● Supplied records
-----
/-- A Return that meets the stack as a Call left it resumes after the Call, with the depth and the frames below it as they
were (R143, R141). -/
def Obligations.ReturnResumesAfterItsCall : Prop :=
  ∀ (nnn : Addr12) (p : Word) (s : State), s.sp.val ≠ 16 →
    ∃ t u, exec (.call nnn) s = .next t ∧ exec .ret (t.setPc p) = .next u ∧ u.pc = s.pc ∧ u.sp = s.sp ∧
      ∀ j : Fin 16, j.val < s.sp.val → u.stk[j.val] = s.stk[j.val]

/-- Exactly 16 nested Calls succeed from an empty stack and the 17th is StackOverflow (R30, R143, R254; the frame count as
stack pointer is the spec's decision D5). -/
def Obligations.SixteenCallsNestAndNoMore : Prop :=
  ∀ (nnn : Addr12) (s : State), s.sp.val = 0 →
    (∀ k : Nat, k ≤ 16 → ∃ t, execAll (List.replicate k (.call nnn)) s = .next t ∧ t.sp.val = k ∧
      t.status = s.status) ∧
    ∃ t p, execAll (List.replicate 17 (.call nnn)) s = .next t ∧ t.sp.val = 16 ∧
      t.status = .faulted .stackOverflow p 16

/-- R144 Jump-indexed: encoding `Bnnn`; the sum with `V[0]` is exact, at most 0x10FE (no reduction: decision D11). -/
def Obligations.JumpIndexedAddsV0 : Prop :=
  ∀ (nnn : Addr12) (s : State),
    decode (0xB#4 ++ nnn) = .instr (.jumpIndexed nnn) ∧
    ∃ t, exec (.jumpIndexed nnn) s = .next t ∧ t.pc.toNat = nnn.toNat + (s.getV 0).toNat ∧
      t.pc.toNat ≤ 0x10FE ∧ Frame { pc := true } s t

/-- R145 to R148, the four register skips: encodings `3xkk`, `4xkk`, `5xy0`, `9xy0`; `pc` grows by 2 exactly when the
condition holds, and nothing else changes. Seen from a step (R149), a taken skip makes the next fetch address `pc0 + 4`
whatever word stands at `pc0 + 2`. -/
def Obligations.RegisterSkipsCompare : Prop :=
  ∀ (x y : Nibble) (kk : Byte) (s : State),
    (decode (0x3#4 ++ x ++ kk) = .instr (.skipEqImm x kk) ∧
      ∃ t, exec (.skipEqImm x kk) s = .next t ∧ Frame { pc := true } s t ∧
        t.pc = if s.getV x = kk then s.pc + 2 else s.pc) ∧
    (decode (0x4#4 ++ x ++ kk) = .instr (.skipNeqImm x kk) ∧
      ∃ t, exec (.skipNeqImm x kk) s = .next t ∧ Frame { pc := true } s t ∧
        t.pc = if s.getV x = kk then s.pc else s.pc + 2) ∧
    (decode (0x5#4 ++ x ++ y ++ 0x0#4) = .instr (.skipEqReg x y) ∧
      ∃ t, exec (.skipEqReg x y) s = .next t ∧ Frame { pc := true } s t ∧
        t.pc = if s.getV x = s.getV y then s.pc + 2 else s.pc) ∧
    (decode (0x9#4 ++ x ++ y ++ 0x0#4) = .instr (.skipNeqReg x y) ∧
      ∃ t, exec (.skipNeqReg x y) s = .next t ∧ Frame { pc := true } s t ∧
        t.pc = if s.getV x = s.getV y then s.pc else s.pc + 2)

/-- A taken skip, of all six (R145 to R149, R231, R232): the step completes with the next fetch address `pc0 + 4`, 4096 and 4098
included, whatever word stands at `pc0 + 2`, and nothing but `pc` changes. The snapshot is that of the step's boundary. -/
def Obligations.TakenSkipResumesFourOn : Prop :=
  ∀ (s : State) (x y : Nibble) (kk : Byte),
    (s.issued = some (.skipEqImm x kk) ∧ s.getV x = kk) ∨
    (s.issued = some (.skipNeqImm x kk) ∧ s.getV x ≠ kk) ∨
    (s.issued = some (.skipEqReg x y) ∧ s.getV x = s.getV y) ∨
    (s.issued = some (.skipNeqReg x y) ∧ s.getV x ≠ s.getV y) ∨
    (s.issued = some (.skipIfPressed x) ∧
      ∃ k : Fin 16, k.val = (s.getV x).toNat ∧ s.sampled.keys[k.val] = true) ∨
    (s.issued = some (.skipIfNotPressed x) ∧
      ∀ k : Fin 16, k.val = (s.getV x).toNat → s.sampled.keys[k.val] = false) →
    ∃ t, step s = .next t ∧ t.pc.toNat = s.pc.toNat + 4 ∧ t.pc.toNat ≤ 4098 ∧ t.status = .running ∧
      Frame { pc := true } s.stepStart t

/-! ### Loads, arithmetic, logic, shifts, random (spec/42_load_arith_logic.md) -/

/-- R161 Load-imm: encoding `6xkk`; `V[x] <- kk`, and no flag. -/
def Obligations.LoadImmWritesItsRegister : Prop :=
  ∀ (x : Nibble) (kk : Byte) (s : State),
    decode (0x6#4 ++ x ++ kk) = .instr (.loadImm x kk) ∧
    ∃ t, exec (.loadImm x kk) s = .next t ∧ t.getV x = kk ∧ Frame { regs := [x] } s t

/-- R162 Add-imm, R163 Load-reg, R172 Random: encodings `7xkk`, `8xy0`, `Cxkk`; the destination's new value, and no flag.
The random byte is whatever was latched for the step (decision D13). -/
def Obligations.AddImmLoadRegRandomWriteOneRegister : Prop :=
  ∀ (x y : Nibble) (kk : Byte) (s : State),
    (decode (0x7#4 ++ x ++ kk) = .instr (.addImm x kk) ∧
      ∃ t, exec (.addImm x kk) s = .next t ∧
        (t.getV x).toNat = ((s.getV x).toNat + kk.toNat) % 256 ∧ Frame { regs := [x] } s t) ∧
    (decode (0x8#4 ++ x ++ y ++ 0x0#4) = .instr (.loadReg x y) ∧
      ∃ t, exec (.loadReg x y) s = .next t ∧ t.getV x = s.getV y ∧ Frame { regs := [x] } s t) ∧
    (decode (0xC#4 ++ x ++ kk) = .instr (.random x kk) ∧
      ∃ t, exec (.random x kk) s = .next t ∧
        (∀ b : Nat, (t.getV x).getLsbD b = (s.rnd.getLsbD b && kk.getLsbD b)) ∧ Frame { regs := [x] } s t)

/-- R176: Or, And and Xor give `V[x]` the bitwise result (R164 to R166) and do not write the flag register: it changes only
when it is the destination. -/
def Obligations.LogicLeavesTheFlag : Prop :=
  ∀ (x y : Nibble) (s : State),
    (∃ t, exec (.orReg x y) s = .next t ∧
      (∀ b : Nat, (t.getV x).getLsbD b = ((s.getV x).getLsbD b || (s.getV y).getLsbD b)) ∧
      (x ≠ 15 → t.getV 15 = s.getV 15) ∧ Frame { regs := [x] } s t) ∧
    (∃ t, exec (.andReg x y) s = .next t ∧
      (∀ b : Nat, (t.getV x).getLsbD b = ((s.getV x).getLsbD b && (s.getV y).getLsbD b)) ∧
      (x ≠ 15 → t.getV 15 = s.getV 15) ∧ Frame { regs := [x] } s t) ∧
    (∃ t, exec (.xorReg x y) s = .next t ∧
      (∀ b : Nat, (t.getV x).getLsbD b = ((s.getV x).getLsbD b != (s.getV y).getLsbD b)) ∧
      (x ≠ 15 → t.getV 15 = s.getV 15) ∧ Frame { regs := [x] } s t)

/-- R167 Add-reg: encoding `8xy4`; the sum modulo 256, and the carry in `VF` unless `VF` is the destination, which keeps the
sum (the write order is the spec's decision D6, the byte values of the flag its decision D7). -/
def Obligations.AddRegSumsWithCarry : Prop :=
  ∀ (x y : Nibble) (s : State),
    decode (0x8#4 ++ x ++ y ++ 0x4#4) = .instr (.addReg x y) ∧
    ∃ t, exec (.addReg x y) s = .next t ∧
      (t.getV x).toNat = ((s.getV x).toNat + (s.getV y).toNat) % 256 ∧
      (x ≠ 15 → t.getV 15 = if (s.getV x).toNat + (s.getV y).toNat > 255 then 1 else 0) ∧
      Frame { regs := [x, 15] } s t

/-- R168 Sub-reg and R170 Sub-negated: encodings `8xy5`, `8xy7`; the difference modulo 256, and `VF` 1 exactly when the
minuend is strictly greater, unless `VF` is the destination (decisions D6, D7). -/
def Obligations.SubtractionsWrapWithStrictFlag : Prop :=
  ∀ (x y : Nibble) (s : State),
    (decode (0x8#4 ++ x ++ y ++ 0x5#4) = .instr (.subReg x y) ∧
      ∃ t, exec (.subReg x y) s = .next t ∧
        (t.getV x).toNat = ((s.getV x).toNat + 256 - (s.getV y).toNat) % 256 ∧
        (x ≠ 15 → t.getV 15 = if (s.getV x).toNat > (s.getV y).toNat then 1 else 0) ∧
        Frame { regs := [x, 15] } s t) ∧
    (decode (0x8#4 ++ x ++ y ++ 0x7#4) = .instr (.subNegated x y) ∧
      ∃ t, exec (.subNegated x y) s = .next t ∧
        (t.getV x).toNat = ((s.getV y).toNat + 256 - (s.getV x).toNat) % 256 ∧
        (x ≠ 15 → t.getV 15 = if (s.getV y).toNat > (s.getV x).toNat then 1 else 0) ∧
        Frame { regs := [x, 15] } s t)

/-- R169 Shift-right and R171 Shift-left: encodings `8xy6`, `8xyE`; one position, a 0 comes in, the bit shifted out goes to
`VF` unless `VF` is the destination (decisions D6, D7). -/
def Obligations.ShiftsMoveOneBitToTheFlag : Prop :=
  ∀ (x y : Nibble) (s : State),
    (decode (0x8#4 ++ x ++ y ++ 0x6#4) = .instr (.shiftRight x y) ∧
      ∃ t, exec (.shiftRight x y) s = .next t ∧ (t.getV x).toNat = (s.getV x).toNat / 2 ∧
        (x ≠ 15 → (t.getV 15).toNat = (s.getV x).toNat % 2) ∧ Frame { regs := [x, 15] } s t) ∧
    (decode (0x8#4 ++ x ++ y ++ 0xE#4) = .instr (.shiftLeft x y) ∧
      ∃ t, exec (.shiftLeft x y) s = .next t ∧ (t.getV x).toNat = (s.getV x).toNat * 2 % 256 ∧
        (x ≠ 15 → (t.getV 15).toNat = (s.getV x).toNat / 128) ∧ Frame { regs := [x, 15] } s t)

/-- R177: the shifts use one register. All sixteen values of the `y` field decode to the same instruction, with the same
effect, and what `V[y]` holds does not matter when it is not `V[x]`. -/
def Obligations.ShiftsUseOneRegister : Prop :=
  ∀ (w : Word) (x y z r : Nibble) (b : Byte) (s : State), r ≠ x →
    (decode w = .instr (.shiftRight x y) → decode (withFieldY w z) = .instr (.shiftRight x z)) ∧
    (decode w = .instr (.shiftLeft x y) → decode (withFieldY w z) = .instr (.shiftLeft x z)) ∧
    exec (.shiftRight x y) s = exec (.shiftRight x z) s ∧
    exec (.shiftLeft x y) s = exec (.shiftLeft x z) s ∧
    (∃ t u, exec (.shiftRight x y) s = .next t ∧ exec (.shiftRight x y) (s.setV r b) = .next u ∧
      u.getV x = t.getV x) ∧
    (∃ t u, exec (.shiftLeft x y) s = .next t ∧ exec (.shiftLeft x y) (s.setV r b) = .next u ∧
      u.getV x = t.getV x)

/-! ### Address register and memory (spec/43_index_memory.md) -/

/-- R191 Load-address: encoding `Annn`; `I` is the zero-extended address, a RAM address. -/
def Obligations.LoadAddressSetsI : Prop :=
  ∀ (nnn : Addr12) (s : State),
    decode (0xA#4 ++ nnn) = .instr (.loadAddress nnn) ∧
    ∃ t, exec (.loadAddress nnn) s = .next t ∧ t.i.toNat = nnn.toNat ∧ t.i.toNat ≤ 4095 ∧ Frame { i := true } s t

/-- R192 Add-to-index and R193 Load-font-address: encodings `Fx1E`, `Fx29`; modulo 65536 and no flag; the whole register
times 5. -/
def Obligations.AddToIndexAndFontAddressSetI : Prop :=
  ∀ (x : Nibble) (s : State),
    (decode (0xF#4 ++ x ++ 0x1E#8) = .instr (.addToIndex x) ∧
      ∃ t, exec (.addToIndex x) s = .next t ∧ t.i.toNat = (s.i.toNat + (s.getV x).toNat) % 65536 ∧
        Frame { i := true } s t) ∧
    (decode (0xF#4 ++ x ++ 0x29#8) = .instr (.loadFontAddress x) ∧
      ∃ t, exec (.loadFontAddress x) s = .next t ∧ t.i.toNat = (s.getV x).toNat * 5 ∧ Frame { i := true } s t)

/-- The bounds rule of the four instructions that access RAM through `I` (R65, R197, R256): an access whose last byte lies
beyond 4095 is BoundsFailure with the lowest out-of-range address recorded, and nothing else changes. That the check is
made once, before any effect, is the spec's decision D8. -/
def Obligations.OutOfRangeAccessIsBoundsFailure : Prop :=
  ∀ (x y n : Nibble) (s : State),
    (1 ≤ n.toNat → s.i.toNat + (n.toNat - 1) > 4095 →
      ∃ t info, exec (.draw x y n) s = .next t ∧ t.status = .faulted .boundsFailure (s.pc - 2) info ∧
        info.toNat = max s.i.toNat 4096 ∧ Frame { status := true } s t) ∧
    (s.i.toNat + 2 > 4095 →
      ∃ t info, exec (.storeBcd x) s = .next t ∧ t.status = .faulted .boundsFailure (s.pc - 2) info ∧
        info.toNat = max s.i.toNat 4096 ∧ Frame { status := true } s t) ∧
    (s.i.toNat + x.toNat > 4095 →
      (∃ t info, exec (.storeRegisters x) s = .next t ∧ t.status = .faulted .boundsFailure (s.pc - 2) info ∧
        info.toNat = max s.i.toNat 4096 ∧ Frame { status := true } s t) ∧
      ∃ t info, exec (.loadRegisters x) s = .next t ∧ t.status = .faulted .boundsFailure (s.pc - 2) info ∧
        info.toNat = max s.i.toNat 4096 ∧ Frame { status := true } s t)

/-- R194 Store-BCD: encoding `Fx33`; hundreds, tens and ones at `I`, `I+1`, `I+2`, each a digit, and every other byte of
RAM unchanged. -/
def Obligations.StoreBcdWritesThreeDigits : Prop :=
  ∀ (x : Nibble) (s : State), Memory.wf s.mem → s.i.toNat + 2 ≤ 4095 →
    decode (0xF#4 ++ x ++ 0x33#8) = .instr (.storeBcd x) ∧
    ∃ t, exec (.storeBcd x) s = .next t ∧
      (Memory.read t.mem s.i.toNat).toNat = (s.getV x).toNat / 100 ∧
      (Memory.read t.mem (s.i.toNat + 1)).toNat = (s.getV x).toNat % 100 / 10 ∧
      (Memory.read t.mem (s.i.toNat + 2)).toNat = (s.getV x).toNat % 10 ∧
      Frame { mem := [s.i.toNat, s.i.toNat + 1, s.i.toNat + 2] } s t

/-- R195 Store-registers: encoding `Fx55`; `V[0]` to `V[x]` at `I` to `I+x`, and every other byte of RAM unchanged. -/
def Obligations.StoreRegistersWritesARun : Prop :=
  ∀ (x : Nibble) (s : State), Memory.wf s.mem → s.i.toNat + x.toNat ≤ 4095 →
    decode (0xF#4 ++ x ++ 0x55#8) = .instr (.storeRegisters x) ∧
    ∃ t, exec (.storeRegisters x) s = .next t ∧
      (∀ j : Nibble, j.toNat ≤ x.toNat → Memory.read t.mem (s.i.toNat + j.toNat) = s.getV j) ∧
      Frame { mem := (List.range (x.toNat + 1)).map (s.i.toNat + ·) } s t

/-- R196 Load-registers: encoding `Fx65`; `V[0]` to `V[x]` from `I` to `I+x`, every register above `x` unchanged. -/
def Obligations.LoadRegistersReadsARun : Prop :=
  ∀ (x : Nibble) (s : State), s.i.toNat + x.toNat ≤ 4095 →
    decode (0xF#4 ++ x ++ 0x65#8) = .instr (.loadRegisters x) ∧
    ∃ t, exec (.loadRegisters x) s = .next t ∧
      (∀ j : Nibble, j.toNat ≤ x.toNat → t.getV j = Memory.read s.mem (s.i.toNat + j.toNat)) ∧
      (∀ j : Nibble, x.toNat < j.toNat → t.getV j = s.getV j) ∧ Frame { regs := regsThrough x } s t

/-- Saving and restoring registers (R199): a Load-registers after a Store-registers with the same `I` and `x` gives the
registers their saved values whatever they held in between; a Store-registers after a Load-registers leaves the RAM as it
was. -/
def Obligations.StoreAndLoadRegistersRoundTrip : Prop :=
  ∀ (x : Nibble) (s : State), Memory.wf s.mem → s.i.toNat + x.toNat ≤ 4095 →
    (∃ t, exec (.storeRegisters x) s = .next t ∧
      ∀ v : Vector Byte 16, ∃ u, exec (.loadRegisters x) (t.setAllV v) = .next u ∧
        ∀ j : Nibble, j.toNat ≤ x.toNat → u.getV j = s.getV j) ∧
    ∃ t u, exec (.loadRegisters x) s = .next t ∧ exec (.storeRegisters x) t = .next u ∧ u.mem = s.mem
-----
● Required action
The answer must be every line of the entries that includes the word "setV".

● The completed task
    (∃ t u, exec (.shiftRight x y) s = .next t ∧ exec (.shiftRight x y) (s.setV r b) = .next u ∧
    (∃ t u, exec (.shiftLeft x y) s = .next t ∧ exec (.shiftLeft x y) (s.setV r b) = .next u ∧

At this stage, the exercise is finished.